*** Opening of RECORDS FOR THE TASK ***

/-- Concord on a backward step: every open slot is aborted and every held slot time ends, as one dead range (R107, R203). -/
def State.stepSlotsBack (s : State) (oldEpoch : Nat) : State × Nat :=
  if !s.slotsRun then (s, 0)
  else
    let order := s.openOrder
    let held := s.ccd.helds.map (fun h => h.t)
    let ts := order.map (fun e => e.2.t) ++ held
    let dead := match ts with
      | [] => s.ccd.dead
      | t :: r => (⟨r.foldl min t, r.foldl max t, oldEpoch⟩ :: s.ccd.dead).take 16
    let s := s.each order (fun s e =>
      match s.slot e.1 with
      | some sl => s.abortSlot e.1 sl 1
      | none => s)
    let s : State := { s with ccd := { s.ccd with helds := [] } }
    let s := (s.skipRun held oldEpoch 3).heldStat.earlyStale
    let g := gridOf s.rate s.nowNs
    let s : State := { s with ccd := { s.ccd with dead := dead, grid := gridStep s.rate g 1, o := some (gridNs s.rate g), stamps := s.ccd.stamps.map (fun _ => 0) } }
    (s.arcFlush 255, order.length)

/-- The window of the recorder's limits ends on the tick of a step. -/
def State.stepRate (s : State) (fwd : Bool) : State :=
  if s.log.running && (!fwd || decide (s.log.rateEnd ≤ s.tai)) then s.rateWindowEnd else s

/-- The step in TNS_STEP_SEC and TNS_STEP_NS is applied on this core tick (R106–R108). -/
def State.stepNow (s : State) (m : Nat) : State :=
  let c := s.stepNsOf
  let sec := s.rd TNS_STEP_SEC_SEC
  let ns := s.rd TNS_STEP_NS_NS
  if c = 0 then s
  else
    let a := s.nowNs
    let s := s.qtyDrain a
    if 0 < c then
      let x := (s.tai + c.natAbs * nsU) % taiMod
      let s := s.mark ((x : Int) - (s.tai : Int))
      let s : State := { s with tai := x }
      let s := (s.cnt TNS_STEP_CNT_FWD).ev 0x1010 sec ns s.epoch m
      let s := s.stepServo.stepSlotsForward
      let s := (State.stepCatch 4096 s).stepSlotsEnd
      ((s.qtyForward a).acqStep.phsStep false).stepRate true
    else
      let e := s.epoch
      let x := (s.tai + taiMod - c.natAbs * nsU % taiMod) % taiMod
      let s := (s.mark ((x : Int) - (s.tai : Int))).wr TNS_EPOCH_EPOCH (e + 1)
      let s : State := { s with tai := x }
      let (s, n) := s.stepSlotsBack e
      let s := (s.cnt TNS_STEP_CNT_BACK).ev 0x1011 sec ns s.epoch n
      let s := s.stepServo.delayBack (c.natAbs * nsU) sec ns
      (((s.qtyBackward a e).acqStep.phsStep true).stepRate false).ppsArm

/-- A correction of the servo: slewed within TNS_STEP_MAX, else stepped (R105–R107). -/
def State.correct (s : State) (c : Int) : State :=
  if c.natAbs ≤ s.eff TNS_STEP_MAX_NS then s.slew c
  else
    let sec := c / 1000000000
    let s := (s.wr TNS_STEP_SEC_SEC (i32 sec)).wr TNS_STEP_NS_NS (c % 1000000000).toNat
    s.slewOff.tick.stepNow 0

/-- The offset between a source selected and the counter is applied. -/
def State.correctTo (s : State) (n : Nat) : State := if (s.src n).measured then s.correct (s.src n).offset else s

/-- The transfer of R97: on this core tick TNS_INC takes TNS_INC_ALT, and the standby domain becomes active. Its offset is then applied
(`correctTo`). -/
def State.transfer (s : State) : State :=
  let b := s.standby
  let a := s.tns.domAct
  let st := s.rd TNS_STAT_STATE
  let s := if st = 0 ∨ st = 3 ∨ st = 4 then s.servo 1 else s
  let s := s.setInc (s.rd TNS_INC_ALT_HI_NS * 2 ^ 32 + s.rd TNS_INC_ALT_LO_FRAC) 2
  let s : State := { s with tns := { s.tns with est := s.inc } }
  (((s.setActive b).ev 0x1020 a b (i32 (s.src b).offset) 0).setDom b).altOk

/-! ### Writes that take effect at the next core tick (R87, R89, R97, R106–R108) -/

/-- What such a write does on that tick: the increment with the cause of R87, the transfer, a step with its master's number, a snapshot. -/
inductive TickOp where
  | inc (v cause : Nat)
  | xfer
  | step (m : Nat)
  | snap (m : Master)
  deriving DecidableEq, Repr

*** Close of RECORDS FOR THE TASK ***
*** Opening of RECORDS FOR THE TASK ***

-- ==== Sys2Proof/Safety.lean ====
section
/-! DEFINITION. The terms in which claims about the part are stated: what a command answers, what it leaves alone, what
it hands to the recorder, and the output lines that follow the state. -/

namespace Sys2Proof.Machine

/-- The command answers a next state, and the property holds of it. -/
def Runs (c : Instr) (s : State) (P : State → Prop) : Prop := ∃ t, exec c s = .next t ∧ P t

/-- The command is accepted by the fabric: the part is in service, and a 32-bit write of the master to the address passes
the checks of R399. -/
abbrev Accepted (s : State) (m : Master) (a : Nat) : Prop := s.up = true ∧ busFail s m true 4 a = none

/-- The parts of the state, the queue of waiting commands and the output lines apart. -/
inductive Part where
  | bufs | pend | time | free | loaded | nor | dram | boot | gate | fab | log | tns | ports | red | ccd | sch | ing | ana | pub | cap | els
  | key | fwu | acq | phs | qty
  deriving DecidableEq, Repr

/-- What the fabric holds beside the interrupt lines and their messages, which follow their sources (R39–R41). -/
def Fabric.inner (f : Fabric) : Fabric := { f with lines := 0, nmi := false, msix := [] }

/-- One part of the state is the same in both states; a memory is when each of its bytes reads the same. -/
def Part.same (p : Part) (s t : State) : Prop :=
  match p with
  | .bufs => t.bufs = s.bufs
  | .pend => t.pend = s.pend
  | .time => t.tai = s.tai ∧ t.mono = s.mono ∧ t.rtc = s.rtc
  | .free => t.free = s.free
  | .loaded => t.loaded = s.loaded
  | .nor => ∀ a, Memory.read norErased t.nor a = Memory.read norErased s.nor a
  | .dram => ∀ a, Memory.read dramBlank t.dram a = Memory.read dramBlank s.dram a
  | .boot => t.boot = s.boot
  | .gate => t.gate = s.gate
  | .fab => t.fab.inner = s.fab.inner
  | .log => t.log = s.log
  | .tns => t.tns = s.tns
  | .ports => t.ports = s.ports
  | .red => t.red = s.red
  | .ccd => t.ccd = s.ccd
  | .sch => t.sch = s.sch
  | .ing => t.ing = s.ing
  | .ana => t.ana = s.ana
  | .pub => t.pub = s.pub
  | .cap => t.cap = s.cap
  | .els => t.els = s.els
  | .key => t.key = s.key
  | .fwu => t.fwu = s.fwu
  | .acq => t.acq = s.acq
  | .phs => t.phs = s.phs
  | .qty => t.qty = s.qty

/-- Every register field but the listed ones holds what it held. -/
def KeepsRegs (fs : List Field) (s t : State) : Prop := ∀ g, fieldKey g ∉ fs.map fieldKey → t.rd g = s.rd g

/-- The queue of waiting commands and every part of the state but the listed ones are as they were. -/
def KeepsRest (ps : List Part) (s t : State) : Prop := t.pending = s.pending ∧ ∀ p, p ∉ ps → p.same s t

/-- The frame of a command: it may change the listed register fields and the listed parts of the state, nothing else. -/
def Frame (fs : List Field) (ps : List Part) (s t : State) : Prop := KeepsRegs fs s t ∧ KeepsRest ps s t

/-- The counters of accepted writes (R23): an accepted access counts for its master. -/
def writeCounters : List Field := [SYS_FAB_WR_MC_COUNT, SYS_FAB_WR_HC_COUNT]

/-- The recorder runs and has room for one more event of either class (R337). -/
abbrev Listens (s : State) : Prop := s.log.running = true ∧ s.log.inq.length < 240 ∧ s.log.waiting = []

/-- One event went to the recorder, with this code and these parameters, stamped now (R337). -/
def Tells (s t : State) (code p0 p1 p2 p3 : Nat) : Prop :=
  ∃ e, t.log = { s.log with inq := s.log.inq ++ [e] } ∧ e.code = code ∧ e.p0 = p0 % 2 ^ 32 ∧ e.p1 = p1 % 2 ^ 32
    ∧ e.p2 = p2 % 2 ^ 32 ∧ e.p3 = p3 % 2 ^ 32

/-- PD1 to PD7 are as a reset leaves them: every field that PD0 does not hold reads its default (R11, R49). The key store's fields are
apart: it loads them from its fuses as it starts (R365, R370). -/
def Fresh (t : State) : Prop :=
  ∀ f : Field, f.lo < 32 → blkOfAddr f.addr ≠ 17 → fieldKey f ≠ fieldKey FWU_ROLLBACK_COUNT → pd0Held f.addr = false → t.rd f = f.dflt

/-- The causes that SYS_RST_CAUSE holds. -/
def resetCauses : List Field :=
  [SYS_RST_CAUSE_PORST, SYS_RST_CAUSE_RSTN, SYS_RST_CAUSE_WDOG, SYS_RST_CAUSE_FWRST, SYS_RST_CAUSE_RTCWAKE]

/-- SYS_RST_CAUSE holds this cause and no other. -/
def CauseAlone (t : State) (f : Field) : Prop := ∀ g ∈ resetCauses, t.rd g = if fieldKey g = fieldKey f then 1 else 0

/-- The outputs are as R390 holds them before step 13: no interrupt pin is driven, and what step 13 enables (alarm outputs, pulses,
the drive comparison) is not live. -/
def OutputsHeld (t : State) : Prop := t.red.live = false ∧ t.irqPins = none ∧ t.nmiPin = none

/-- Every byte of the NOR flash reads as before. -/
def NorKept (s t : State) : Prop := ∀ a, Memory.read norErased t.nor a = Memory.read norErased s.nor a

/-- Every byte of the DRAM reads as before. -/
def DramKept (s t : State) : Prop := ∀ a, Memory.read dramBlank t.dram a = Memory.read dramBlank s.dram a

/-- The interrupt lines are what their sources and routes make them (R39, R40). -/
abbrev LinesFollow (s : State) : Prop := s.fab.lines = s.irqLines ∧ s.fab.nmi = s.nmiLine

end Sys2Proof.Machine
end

*** Close of RECORDS FOR THE TASK ***
*** Opening of RECORDS FOR THE TASK ***

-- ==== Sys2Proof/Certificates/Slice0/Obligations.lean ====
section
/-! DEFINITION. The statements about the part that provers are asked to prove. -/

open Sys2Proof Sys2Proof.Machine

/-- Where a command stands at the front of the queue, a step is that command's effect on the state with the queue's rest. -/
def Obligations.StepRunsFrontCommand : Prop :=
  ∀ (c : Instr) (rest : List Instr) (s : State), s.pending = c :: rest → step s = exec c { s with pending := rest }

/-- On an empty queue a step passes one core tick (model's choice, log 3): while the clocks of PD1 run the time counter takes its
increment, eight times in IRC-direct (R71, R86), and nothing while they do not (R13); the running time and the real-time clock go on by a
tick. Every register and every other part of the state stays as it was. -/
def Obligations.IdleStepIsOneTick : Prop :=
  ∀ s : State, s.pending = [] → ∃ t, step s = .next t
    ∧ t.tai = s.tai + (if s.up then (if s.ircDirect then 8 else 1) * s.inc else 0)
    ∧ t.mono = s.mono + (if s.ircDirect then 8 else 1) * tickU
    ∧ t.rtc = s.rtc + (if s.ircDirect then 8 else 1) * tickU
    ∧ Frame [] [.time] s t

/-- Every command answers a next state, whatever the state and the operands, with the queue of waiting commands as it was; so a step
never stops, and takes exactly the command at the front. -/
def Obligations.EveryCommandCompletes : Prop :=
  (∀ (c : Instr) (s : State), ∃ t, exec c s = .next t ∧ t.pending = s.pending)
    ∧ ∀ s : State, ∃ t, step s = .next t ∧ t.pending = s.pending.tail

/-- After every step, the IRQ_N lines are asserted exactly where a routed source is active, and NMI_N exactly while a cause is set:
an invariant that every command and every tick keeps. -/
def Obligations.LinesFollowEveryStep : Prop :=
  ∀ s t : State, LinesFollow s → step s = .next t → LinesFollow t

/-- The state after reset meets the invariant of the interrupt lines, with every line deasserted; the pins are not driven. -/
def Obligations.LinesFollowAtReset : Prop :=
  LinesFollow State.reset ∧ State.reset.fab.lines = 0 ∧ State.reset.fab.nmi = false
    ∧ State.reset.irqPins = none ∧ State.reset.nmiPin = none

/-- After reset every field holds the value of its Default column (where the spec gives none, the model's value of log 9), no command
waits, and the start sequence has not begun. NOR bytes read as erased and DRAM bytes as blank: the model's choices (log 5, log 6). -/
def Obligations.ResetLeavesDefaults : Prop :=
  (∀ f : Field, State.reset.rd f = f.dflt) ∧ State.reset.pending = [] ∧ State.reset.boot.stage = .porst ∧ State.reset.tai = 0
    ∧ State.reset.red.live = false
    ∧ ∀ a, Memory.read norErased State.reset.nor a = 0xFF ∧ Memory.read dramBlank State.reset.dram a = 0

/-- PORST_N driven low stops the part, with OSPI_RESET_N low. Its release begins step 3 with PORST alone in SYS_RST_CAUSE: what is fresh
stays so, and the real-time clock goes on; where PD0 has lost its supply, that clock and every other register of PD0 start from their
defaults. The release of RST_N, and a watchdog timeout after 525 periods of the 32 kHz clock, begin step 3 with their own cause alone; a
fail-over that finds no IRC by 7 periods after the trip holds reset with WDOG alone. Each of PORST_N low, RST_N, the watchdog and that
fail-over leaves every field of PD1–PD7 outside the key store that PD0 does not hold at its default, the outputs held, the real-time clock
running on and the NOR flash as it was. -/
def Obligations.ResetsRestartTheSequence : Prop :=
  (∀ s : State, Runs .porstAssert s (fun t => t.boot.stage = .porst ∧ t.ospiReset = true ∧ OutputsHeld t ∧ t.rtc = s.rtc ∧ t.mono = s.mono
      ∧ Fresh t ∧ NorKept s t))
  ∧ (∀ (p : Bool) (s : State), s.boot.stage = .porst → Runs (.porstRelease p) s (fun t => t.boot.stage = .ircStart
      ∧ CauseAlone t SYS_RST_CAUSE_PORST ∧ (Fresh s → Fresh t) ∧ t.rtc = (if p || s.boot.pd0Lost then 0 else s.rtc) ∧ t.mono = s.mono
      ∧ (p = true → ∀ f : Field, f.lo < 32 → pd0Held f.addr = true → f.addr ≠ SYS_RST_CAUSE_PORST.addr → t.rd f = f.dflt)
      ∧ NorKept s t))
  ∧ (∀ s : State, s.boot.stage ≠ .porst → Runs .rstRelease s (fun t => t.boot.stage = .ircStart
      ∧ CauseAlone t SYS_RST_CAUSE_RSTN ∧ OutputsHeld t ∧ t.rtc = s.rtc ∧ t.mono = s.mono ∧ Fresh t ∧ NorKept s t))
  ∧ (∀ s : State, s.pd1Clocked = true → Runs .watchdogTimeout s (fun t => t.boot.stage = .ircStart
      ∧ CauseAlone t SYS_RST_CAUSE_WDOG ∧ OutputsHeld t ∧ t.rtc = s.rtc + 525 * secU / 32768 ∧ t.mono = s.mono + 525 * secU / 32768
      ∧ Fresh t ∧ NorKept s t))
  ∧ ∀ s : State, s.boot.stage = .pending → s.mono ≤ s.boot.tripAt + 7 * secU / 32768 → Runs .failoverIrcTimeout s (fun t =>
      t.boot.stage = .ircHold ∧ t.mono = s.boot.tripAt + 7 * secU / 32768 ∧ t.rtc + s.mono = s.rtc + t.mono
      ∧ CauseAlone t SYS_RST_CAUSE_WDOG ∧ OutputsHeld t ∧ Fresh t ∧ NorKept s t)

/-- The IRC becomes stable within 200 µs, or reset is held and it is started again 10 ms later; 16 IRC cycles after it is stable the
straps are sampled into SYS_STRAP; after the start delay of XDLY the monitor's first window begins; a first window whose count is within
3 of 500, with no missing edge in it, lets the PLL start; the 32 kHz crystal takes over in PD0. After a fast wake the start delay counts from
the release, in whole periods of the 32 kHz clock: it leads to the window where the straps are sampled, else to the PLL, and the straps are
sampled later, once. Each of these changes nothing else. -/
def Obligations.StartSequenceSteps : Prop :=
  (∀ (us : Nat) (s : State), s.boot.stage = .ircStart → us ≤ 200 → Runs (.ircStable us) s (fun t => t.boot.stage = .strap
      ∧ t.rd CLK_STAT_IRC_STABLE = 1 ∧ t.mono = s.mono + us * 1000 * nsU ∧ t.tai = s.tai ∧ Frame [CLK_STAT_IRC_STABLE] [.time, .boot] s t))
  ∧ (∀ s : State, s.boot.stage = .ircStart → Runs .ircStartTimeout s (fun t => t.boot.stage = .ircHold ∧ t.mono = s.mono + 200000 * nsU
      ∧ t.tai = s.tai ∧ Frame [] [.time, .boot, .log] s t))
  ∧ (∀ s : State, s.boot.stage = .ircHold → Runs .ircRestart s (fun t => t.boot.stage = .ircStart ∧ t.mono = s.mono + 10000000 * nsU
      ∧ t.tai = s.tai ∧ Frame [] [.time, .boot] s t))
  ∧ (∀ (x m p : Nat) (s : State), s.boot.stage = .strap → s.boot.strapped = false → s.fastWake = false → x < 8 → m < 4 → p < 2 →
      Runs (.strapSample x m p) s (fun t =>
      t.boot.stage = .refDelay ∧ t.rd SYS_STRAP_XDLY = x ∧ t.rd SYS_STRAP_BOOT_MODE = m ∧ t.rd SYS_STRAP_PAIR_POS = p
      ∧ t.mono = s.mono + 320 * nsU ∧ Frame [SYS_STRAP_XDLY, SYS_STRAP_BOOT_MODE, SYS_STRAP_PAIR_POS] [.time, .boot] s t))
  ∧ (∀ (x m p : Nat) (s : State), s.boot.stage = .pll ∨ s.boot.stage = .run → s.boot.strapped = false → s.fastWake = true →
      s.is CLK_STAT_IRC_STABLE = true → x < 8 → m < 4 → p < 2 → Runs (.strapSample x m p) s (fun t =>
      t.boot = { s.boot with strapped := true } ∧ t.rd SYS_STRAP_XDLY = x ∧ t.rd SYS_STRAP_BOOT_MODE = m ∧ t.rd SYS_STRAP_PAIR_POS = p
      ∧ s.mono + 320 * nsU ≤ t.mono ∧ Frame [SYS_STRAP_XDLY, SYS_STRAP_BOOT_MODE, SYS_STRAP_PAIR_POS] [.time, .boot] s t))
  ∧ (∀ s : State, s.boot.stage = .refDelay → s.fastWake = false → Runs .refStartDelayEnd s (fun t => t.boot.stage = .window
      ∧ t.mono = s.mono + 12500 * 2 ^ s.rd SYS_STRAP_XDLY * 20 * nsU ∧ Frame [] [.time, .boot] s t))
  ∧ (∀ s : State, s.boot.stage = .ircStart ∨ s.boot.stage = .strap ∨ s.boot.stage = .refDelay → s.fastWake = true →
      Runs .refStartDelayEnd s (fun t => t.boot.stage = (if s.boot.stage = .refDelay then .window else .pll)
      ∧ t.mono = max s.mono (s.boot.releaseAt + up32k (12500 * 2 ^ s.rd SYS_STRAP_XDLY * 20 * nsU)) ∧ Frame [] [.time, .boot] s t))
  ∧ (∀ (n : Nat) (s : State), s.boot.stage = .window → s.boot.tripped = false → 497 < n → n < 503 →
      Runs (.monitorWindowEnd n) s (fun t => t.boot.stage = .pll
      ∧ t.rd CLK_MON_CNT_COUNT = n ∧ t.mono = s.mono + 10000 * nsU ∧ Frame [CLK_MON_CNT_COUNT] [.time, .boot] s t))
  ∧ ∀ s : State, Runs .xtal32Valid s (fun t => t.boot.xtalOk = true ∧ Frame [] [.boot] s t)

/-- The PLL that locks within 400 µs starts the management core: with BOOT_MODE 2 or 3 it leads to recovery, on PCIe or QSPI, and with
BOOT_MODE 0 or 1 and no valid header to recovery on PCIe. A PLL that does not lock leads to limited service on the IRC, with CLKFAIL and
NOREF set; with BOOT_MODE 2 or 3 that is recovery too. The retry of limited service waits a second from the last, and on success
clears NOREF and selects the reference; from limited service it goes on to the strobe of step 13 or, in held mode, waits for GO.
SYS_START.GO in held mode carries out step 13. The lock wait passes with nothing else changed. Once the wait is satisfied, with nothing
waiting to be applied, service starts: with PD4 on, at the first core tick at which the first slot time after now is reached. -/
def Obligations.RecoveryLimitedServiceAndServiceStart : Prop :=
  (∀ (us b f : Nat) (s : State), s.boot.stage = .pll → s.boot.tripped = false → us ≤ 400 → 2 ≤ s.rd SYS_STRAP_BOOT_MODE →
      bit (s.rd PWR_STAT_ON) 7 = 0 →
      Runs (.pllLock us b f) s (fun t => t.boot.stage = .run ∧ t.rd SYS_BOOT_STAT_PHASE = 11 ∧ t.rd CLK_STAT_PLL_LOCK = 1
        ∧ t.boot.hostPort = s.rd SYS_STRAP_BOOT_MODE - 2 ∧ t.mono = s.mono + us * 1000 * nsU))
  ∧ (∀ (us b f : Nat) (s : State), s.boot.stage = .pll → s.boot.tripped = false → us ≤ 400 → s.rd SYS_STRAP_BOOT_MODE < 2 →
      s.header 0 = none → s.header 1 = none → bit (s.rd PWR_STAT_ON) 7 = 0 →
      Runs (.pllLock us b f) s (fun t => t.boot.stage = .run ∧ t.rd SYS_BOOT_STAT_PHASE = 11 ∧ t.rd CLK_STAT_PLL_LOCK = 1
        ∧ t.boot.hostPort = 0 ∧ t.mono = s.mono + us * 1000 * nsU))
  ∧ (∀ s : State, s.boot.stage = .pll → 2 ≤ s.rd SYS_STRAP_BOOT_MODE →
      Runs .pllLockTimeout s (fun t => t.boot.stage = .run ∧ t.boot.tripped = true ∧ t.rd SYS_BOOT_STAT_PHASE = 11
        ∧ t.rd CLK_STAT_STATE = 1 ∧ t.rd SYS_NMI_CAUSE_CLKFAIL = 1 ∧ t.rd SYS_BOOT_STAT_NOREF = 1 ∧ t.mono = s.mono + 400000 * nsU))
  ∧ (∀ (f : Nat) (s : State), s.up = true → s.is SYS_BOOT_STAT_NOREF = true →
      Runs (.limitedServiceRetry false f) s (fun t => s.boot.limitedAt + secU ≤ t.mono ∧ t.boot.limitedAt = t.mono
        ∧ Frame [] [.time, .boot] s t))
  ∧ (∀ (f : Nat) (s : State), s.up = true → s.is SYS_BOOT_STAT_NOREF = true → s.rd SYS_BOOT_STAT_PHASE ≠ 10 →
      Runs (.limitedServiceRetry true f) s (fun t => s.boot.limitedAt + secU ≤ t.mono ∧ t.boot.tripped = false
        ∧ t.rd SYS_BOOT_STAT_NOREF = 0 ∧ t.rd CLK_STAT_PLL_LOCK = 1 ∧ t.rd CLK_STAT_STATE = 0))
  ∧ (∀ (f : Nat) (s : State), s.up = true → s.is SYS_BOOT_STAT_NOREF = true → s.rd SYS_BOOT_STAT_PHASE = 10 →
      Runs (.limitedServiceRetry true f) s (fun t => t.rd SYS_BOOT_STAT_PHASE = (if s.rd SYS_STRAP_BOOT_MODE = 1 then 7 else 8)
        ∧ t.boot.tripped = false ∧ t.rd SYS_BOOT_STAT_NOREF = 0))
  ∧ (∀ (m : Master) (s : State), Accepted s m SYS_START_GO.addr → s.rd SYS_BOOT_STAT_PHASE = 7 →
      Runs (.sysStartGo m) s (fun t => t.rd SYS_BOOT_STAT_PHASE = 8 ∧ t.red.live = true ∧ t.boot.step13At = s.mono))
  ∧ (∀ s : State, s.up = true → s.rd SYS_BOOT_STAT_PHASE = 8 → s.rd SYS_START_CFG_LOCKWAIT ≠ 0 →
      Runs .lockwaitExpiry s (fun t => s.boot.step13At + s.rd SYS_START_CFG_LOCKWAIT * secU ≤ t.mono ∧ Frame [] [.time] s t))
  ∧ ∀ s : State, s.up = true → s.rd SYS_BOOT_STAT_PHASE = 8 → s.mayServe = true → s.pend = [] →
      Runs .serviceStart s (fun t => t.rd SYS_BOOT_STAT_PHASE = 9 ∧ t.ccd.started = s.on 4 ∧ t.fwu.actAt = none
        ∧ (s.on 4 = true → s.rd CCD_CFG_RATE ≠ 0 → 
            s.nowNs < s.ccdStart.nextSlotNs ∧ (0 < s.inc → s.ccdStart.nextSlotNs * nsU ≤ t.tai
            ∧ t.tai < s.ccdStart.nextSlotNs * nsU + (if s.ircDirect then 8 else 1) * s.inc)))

*** Close of RECORDS FOR THE TASK ***

▶ _ACTIVITY_
In the listing above, find the line containing "t.boot = s.boot" and the line containing "t.pub = s.pub", then retype both and every line between them exactly, with nothing else.

▶ _SOLVED EXERCISE_
  | .boot => t.boot = s.boot
  | .gate => t.gate = s.gate
  | .fab => t.fab.inner = s.fab.inner
  | .log => t.log = s.log
  | .tns => t.tns = s.tns
  | .ports => t.ports = s.ports
  | .red => t.red = s.red
  | .ccd => t.ccd = s.ccd
  | .sch => t.sch = s.sch
  | .ing => t.ing = s.ing
  | .ana => t.ana = s.ana
  | .pub => t.pub = s.pub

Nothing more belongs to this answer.